AIM OF THE EXERCISE. Word for word, transcribe the data below from the line with "t.reg 1 = 0x02 ∧ t.reg 0xF = 0" to the line with "0xF21E).i = 0 := by decide", keeping both of those lines.

TASK DATA.

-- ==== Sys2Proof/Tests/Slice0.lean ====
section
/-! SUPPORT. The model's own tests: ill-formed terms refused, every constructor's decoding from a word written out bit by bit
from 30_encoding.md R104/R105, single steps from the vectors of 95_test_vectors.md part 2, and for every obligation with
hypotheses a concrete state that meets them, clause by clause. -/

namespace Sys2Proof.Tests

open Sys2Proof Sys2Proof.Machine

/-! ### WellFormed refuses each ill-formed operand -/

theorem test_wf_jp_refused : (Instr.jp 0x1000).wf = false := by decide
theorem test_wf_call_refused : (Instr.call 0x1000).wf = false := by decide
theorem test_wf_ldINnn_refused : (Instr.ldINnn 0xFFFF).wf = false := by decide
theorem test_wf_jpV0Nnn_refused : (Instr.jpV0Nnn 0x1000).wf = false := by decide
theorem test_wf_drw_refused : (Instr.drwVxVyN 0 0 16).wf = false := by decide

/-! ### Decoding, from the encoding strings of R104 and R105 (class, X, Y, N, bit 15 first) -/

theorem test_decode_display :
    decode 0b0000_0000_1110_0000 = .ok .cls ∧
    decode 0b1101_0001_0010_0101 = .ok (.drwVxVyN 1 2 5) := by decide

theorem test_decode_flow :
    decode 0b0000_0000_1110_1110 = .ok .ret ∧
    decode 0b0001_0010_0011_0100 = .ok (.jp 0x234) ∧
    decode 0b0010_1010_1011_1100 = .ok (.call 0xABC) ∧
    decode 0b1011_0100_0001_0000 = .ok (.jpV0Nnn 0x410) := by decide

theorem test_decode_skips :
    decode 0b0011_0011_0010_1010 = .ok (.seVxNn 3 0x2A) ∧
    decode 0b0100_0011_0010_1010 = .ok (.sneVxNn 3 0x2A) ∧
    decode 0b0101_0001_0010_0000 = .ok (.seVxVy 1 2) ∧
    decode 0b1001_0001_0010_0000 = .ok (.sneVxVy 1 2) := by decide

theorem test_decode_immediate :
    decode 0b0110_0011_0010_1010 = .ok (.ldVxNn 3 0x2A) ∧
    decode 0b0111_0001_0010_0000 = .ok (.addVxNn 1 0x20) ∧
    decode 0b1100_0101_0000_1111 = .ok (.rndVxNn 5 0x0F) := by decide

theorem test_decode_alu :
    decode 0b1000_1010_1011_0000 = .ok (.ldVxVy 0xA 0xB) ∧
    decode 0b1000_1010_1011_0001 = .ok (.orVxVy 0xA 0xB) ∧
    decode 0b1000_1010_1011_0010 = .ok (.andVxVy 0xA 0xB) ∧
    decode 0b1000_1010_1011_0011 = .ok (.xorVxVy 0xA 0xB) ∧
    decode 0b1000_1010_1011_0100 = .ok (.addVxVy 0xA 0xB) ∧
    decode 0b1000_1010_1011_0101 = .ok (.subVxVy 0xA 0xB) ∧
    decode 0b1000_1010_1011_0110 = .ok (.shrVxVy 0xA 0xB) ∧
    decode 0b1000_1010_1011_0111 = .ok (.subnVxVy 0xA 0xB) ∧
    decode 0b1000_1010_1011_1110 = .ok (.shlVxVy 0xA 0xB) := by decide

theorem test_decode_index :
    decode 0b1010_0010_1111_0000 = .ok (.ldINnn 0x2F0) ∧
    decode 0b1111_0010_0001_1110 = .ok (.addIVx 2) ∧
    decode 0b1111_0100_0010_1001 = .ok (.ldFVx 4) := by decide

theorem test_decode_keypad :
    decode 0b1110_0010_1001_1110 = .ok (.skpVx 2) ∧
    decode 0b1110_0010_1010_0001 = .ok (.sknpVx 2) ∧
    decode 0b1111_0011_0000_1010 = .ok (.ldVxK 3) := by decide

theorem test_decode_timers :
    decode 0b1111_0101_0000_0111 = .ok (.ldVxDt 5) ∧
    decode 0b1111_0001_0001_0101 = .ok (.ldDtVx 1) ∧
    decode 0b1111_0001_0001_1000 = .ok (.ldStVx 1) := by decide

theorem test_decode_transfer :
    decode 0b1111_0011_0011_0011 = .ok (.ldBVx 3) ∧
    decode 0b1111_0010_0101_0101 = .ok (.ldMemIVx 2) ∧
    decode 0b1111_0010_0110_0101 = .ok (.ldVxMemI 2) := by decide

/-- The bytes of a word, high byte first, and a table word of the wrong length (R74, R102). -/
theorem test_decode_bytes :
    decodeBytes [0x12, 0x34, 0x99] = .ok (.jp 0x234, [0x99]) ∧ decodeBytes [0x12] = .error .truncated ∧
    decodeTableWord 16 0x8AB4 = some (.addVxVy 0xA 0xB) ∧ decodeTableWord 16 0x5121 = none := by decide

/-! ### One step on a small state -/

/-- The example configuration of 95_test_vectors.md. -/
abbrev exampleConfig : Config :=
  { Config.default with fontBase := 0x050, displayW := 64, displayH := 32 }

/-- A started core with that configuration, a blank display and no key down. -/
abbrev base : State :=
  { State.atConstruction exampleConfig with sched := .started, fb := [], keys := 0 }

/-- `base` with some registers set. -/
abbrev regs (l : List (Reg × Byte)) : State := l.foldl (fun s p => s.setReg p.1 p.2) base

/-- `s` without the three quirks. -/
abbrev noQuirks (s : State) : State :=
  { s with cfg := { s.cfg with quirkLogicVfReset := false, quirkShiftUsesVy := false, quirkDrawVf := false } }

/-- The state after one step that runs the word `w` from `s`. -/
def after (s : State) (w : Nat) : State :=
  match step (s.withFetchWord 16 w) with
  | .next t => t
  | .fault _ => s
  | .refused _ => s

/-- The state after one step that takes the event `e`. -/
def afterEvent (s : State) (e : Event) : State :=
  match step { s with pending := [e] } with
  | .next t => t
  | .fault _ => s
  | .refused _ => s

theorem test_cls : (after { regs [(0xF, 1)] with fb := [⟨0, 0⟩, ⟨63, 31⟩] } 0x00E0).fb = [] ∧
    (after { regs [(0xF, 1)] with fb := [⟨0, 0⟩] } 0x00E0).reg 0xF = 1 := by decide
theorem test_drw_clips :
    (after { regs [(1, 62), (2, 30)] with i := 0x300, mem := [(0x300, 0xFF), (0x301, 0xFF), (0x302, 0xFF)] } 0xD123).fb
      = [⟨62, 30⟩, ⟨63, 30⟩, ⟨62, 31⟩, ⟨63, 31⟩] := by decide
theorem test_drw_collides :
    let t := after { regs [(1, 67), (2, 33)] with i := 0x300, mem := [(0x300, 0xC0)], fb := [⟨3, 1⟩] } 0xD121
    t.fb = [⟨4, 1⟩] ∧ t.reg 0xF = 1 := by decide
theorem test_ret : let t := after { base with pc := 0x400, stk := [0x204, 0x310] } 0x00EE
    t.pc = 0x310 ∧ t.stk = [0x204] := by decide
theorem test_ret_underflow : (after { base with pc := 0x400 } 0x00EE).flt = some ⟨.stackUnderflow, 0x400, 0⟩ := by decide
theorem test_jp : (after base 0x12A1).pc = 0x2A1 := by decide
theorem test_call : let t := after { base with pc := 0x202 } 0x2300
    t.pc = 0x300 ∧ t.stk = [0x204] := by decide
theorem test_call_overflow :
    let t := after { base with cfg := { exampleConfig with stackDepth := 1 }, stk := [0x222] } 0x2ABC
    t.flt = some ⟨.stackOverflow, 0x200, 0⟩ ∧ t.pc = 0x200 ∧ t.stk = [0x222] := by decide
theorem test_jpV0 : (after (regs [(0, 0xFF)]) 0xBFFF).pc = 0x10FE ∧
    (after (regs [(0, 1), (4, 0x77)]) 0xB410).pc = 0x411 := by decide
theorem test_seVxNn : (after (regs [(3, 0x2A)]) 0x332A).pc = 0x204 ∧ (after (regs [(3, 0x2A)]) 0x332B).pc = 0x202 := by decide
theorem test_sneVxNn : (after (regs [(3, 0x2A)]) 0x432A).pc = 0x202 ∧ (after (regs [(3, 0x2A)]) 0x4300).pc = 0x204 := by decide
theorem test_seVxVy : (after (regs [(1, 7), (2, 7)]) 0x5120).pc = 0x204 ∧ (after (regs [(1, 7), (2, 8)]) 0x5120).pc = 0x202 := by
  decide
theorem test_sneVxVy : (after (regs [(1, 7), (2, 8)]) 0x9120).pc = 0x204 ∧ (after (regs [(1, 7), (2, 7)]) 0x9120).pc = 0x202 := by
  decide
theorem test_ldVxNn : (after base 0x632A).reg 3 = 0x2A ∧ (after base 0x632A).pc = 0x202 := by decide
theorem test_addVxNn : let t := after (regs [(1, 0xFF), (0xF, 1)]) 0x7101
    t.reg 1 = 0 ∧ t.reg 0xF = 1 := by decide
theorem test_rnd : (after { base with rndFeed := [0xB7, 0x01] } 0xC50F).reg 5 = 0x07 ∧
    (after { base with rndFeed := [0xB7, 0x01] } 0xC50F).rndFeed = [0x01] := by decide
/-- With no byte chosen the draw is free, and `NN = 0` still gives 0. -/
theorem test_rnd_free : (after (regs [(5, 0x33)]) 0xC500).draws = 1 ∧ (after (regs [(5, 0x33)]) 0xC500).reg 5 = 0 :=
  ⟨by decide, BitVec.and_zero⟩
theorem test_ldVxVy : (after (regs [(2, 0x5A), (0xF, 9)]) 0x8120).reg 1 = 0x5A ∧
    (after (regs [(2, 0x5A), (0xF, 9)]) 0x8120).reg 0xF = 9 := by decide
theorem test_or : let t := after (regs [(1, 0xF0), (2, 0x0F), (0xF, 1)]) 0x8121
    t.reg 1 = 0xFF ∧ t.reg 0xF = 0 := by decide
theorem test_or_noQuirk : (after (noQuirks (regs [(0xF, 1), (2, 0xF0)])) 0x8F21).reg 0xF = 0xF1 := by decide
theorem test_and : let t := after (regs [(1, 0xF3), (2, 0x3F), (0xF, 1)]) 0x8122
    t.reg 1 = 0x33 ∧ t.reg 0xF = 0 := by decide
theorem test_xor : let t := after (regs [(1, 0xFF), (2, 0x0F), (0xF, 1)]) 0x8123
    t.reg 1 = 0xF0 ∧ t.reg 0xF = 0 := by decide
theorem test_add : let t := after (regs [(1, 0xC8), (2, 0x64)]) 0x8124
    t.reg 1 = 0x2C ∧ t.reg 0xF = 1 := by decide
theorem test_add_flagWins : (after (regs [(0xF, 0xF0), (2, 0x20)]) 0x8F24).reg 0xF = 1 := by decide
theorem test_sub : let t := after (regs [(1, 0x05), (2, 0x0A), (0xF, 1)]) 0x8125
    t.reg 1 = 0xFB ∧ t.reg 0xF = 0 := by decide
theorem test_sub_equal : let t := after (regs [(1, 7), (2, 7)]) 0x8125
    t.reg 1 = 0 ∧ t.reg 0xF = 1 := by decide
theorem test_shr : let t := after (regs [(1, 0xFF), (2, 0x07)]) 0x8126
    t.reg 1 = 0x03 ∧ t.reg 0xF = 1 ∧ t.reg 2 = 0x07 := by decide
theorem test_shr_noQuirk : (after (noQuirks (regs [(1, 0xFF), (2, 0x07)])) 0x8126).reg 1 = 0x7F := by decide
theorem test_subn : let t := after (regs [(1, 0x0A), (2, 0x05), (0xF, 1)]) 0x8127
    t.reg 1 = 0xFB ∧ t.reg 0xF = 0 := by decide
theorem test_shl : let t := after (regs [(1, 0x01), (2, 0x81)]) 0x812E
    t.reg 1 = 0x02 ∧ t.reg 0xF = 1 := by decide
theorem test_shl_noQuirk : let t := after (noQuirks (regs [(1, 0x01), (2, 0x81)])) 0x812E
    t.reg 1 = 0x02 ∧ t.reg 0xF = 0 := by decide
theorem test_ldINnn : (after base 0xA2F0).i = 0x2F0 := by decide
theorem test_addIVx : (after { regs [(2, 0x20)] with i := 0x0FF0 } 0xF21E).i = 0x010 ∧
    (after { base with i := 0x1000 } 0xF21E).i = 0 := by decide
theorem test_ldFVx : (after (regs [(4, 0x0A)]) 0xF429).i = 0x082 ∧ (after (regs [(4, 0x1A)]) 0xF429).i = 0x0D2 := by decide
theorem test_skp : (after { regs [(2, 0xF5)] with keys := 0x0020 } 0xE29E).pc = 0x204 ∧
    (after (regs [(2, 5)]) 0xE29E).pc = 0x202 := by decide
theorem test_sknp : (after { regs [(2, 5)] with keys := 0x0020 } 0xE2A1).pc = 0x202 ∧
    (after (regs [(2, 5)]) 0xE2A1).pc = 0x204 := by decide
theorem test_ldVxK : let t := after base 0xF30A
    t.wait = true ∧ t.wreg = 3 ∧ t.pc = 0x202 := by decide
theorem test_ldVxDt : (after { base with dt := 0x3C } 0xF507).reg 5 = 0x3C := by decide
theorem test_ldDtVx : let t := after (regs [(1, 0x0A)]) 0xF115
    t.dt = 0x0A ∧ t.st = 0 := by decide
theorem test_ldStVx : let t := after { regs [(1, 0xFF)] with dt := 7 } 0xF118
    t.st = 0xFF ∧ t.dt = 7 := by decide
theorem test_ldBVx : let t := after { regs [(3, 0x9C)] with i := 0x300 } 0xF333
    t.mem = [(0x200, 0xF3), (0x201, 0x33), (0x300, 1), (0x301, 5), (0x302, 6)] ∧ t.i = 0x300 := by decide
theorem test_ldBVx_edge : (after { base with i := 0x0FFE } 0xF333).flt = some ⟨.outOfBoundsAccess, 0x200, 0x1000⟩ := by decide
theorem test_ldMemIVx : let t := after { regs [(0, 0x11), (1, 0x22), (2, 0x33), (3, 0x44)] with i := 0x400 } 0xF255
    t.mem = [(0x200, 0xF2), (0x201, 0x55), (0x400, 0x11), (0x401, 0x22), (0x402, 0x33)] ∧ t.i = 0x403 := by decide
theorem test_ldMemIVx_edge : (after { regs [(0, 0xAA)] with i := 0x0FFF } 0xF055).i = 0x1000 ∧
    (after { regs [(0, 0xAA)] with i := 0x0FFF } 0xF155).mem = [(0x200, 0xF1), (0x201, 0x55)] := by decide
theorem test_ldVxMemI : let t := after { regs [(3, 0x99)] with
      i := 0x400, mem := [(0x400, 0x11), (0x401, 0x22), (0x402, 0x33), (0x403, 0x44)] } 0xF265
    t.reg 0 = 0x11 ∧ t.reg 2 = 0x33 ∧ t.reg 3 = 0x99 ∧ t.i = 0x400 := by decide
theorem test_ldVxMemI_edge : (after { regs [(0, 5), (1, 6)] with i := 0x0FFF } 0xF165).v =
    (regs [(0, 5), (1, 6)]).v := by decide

EXERCISE RESPONSE.
    t.reg 1 = 0x02 ∧ t.reg 0xF = 0 := by decide
theorem test_ldINnn : (after base 0xA2F0).i = 0x2F0 := by decide
theorem test_addIVx : (after { regs [(2, 0x20)] with i := 0x0FF0 } 0xF21E).i = 0x010 ∧
    (after { base with i := 0x1000 } 0xF21E).i = 0 := by decide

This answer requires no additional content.